[DATA FOR THE TASK]

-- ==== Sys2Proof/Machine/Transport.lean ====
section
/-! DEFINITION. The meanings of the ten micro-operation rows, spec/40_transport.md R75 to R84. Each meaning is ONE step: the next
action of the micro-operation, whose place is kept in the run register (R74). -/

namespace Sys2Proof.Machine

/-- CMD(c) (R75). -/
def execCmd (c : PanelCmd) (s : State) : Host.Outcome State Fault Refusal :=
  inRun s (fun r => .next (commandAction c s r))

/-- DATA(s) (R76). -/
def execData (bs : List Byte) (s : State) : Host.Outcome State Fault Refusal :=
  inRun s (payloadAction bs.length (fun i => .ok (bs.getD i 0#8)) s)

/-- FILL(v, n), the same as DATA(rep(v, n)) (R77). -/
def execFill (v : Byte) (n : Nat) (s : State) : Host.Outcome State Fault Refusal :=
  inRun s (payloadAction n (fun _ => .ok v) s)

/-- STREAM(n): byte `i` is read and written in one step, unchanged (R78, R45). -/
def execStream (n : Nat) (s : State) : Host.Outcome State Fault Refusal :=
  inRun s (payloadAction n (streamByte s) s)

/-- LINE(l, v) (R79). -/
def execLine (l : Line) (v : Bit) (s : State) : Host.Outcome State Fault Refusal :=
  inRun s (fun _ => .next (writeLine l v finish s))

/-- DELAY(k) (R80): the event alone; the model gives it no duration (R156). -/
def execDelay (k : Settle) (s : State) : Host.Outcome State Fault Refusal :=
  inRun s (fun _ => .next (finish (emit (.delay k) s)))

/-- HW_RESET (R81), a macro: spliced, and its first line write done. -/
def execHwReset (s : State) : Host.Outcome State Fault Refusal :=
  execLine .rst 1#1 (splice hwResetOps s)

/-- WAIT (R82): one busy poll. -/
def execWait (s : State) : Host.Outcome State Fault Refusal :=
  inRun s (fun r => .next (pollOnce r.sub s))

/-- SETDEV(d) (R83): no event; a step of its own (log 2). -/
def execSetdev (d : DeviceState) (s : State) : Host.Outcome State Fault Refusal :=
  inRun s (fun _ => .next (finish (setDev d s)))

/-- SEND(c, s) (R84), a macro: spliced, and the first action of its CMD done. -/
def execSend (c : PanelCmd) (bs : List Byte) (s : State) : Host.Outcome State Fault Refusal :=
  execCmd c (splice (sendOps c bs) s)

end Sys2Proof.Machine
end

[/DATA FOR THE TASK]
[DATA FOR THE TASK]

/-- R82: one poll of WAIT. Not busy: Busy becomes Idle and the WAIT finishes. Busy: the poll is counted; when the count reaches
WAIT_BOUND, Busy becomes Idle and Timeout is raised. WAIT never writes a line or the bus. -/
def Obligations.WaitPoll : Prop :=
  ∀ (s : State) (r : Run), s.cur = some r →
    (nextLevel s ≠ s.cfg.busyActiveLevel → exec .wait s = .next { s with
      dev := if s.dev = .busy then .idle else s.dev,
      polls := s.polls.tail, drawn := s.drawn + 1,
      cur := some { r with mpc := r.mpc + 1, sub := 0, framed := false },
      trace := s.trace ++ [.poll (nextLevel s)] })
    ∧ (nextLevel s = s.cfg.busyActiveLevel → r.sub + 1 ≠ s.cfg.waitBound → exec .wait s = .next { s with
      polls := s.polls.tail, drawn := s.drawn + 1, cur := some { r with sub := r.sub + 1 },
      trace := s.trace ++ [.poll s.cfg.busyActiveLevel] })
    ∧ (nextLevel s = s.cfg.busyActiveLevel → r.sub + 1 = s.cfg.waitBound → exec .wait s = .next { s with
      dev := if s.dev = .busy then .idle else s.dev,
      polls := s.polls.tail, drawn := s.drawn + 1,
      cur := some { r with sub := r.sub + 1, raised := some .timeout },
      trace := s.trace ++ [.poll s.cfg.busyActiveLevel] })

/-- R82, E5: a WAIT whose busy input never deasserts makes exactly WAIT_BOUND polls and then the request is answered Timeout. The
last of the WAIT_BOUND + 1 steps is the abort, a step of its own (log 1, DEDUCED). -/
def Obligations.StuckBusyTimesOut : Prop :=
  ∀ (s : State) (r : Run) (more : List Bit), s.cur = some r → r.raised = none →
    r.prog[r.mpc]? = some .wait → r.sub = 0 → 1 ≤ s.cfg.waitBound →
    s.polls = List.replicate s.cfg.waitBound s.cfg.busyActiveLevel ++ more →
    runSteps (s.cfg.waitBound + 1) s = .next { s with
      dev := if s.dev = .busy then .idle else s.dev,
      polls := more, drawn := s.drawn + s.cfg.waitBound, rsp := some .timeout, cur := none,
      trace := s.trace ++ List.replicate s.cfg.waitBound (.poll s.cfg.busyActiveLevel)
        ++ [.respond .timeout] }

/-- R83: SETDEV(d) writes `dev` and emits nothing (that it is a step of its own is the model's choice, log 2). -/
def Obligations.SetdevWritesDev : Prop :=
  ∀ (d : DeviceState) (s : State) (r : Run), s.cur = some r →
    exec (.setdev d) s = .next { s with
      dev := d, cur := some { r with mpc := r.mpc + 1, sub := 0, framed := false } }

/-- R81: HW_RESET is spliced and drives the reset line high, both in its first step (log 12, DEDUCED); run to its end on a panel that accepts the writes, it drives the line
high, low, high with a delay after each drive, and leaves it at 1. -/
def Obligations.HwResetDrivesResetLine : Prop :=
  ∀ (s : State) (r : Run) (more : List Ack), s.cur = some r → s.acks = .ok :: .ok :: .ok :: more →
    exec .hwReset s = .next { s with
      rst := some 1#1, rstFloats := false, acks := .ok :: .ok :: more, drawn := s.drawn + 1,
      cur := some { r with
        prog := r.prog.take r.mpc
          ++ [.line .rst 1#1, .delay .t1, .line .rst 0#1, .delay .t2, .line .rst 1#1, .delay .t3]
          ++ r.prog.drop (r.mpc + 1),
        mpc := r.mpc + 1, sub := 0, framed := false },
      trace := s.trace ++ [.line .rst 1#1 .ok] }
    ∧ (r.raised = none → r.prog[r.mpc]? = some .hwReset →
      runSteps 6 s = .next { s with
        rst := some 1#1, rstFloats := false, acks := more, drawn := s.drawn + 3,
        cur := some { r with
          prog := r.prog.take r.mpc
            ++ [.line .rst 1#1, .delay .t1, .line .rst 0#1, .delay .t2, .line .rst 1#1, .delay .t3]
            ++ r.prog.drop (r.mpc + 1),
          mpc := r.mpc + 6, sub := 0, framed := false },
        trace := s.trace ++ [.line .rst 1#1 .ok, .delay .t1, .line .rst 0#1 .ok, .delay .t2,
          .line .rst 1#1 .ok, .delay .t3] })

[/DATA FOR THE TASK]

• _YOUR INSTRUCTIONS_: Once you find the line with "-- ==== Sys2Proof/Machine/Transport.lean" above, print it and every line after it up to and including the line with "inRun s (payloadAction n (fun", exactly as written and nothing else.

• _SOLUTION TO THIS EXERCISE_:
-- ==== Sys2Proof/Machine/Transport.lean ====
section
/-! DEFINITION. The meanings of the ten micro-operation rows, spec/40_transport.md R75 to R84. Each meaning is ONE step: the next
action of the micro-operation, whose place is kept in the run register (R74). -/

namespace Sys2Proof.Machine

/-- CMD(c) (R75). -/
def execCmd (c : PanelCmd) (s : State) : Host.Outcome State Fault Refusal :=
  inRun s (fun r => .next (commandAction c s r))

/-- DATA(s) (R76). -/
def execData (bs : List Byte) (s : State) : Host.Outcome State Fault Refusal :=
  inRun s (payloadAction bs.length (fun i => .ok (bs.getD i 0#8)) s)

/-- FILL(v, n), the same as DATA(rep(v, n)) (R77). -/
def execFill (v : Byte) (n : Nat) (s : State) : Host.Outcome State Fault Refusal :=
  inRun s (payloadAction n (fun _ => .ok v) s)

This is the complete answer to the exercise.